The third magic handler, who had no name, only contact information, didn’t answer the two messages I sent, one on combox, one on phone. 

I waited a week for a reply. Some people don’t check their comboxes every day but most do at least once a week. Then, when no reply emerged, I mentioned this to Jesse, who said he’d check, but apparently never found time to get back to me on it because of the outbreak of wereraccoons and wereskunks in the business district during that month’s full moon. I suspect that some of the financial houses there found themselves short a few investors afterward. People with the money and connections to go into finance have the resources to hide their were-ness better than most, until there’s a blue moon, a second full moon in a given month. For some reason, if they change during a blue moon all the changes flare out more fiercely. Jesse said that this seemed to be more a psychological thing on the part of the weres, a concept that pushed the psychological trigger for the change, rather than a strictly physiological one, since they were still changing every 28 days or so, regardless of which side of a particular date of the month the change landed on.

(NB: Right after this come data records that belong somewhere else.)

/-- Each of them is a reception that hands the frame to its session. -/
theorem SessionFrame.exec {c : Instr} {op : Byte} {f : KrtFrame} (h : SessionFrame c op f) {s : State}
    (heard : Heard s f) : ∃ rest, exec c s = .next (krtReceive s op f fun s => krtSession s op f rest) := by
  rcases h with ⟨rfl, rfl⟩ | ⟨b, rfl, rfl⟩ | ⟨b, rfl, rfl⟩ | ⟨rfl, rfl⟩ | ⟨rfl, rfl⟩ | ⟨rfl, rfl⟩ | ⟨rfl, h⟩ |
    ⟨rfl | rfl | rfl, rfl, h⟩
  iterate 6 exact ⟨_, rfl⟩
  · exact ⟨_, congrArg Host.Outcome.next (pendingRun_heard heard (Or.inl h))⟩
  all_goals exact ⟨_, congrArg Host.Outcome.next (sessionRun_heard heard h)⟩

/-- Settles O15: the drops by `krtDrop_spec`, a SEQ already taken by the case of `krtRequest`. -/
theorem unverifiedAndReplayedFramesDoNothing : Obligations.UnverifiedAndReplayedFramesDoNothing := by
  refine ⟨fun s t c op f heard hc hv ht => ?_, fun s f k hl hk => ?_, fun s f i h hs hr => ?_,
    fun s f i w h hs hr hw b => ?_⟩
  · obtain ⟨rest, e⟩ := SessionFrame.exec hc heard
    cases (e.trans (congrArg Host.Outcome.next (krt_unverified heard hv rest))).symm.trans ht
    exact krtDrop_spec (by decide) (by decide)
  · obtain ⟨apart, quiet⟩ := krtCounter_apart hk
    have counted (op : Byte) (rest : State → State) :
        (.next (krtReceive s op f rest) : Host.Outcome State Fault Refusal) = .next (krtDrop s k 5) :=
      congrArg _ (krtReceive_counted hl hk rest)
    exact ⟨_, counted _ _, counted _ _, counted _ _, counted _ _, krtDrop_spec apart quiet⟩
  · refine ⟨_, congrArg Host.Outcome.next ((krt_inSession h _).trans (krtRequest_old hs hr)), ?_⟩
    exact krtDrop_spec (by decide) (by decide)
  · exact congrArg Host.Outcome.next ((krt_inSession h _).trans (krtRequest_done hs hr hw))

end Sys2Proof.Machine

/-!
The operations of a session (R74 to R76, R88): each as one equation, answered with its outcome.
-/

namespace Sys2Proof.Machine

/-! ## Words -/

section Words

variable {s : State} {x : Session} {a : Nat}

/-- A word of the register window is one access with the session's class. -/
theorem krtReadWord_window (bad : Bool) (h : a < 2 ^ 44) : krtReadWord s x 0x00#8 a bad =
    ((accessRead s x.cls a).1, (accessRead s x.cls a).2.1, beBytes 4 (accessRead s x.cls a).2.2.1.toNat,
      (accessRead s x.cls a).2.2.2) := by
  unfold krtReadWord
  exact (if_pos rfl).trans (if_neg (by omega))

/-- A word of the mailbox is its four bytes. -/
theorem krtReadWord_mailbox (h : a < 0x10000) (h4 : a % 4 = 0) (hr : hasRight s x.cls 0x06 false = true) :
    krtReadWord s x 0x01#8 a false =
      (stOK, 0#32, (scratchRead s (mbxBase + a) 4).1, (scratchRead s (mbxBase + a) 4).2) := by
  have inside : ¬ 0x10000 ≤ a := by omega
  unfold krtReadWord
  simp [inside, h4, hr]

variable {bs : List Byte}

theorem krtWriteWord_window (b : Option MbxPortB) (h : a < 2 ^ 44) :
    krtWriteWord s x 0x00#8 a bs b = accessWrite s x.cls x.sid a (toWord (beNat bs)) := by
  unfold krtWriteWord
  exact (if_pos rfl).trans (if_neg (by omega))
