-- ==== Sys2Proof/Machine/Field.lean ====
section
/-!
DEFINITION. The field datapath of units U1 and U2 (spec/40_field_primitives.md R77, R81 to R86). Arguments and results
are exact unbounded integers (R77); a result is reduced only where the rule writes `mod P`. The recursions force their
numerals (`withNat`), so that the kernel runs them on 256-bit operands.
-/

namespace Sys2Proof.Machine

open Sys2Proof.Config

/-- Square and multiply: `acc · b ^ (e mod 2^fuel) mod P`. The method is not observable (R81, I4). -/
def powLoop : (fuel b e acc : Nat) → Nat
  | 0, _, _, acc => acc
  | fuel + 1, b, e, acc =>
    withNat (if e % 2 = 1 then acc * b % P else acc) fun acc' =>
      withNat (b * b % P) fun b' => withNat (e / 2) fun e' => powLoop fuel b' e' acc'

/-- Modular exponentiation, U1: `b ^ e mod P`, with `b ^ 0 = 1` for every `b` (R81). -/
def modexp (b e : Nat) : Nat := powLoop (e.log2 + 1) (b % P) e 1

/-- The quadratic-residue predicate, U2: the shortcut for 0 and 1, then Euler's criterion (R82). -/
def isQr (a : Nat) : Bool := if a < 2 then true else modexp a HALF == 1

/-- `n` squarings modulo P. -/
def squarings : (n b : Nat) → Nat
  | 0, b => b
  | n + 1, b => withNat (b * b % P) (squarings n)

/-- The loop of a Tonelli–Shanks root extraction of fixed length: at `n + 1` the order of `t` divides `2^(n+1)` and `c`
has order `2^(n+2)`; a step leaves `t` of order dividing `2^n`. DESIGN CHOICE of method, not observable (R84, I2):
notes/assumptions/16.md. -/
def rootLoop : (n c t r : Nat) → Nat
  | 0, _, _, r => r
  | n + 1, c, t, r =>
    withNat (c * c % P) fun c' =>
      if squarings n t = 1 then rootLoop n c' t r
      else withNat (t * c' % P) fun t' => withNat (r * c % P) fun r' => rootLoop n c' t' r'

/-- A square root of a residue `a`, either of the two. -/
def someRoot (a : Nat) : Nat :=
  rootLoop (twoAdicity - 1) (modexp nonResidue oddPart) (modexp a oddPart) (modexp a ((oddPart + 1) / 2))

/-- The canonical square root, U2: 0 for 0, else the smaller of the two roots `r` and `P − r` (R83, D13). -/
def sqrtC (a : Nat) : Nat :=
  if a = 0 then 0 else withNat (someRoot a) fun r => min r (P - r)

/-- The curve right-hand side: the cube by modular exponentiation, the sum in ordinary integers, reduced once; `x` need
not be reduced (R85). -/
def curveRhs (x : Nat) : Nat := withNat (modexp x 3 + ALPHA * x) fun n => (n + BETA) % P

/-- Negation in the field; `neg 0 = 0` (R86). -/
def neg (y : Nat) : Nat := (P - y) % P

/-- Sign selection (R86). -/
def applySign (y : Nat) (signBit : Bool) : Nat := if signBit then neg y else y

end Sys2Proof.Machine
end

But nothing else was happening. I didn’t want to remind the SOF guys that I hadn’t found a teacher, and there was still the coffeeshop work to do.

So I was on my own, more or less, unless someone happened to show up at Charlie’s.

* * *

Con took to showing up after sunset or before dawn to see if I liked some trinket or other that he’d found in a drawer, or check on how I was doing. We weren’t keeping a steady schedule; it was more happenstance, a visit sometime within a week’s time of the last one. The schedule wasn’t tight enough for me to lose too much sleep or worry about. He was allowing SOF to deal with the remainder of Bo’s gang, for which I was grateful, though I didn’t say anything about it to him. Instead of the usual thing a vampire would do when a major local vamp had been killed – such as getting an army together to take over the territory – he was spending his time on scholarly studies so esoteric that when he tried to tell me not one word made sense. But that was fine. It kept him happy, or as happy as it might be possible for an older vampire to be in a world in conflict. He didn’t want to fight, he just wanted to be left alone, and now, after all of what had happened, he had his wish: solitude, something to study, and someone to tell about it, even when I didn’t understand.

* * *

Charlie noticed things. He didn’t often say much, but he did notice. I’d come in one morning after a late night out with Con, when No-Space had been a bit more full of hard objects than usual and I’d banged into a couple and had a bruise on my arm and one on my chin. He raised an eyebrow and I said I’d stumbled on the stairs up to my apartment (I had, actually, but not that day or since I got used seeing in the dark.) He’d wrapped me in a hug and said nothing.

The next day I didn’t notice that he’d left for a few hours until I emerged from the bakery with a pan of amaretto shortbread, frosted and decorated for the multiday Holidays Festival. Somewhere in the last century some bureaucrat had decided that having Samhain and Day of the Dead and the Temporists’ Year-End Observance as separate holidays within a work week was Too Much Trouble, and mushed them all into one four-day weekend festival. It was a nice festival, though a lot of people celebrated their own Samhain or Dios de los Muertes or Temporist Observance Day privately as well, since the government-mandated dates seldom lined up with all of them.

I didn’t really notice Charlie being away, and not just because I was in my bakery most of the time. Charlie liked to move around. He’d stop off and chat with Mrs. Bialosky about her flower garden or her current street beautification program. Sometimes he’d go out into the square to talk with someone who wanted a bit more privacy than could be found in the crowded, noisy coffee house, where anyone could hear everything if they concentrated hard enough.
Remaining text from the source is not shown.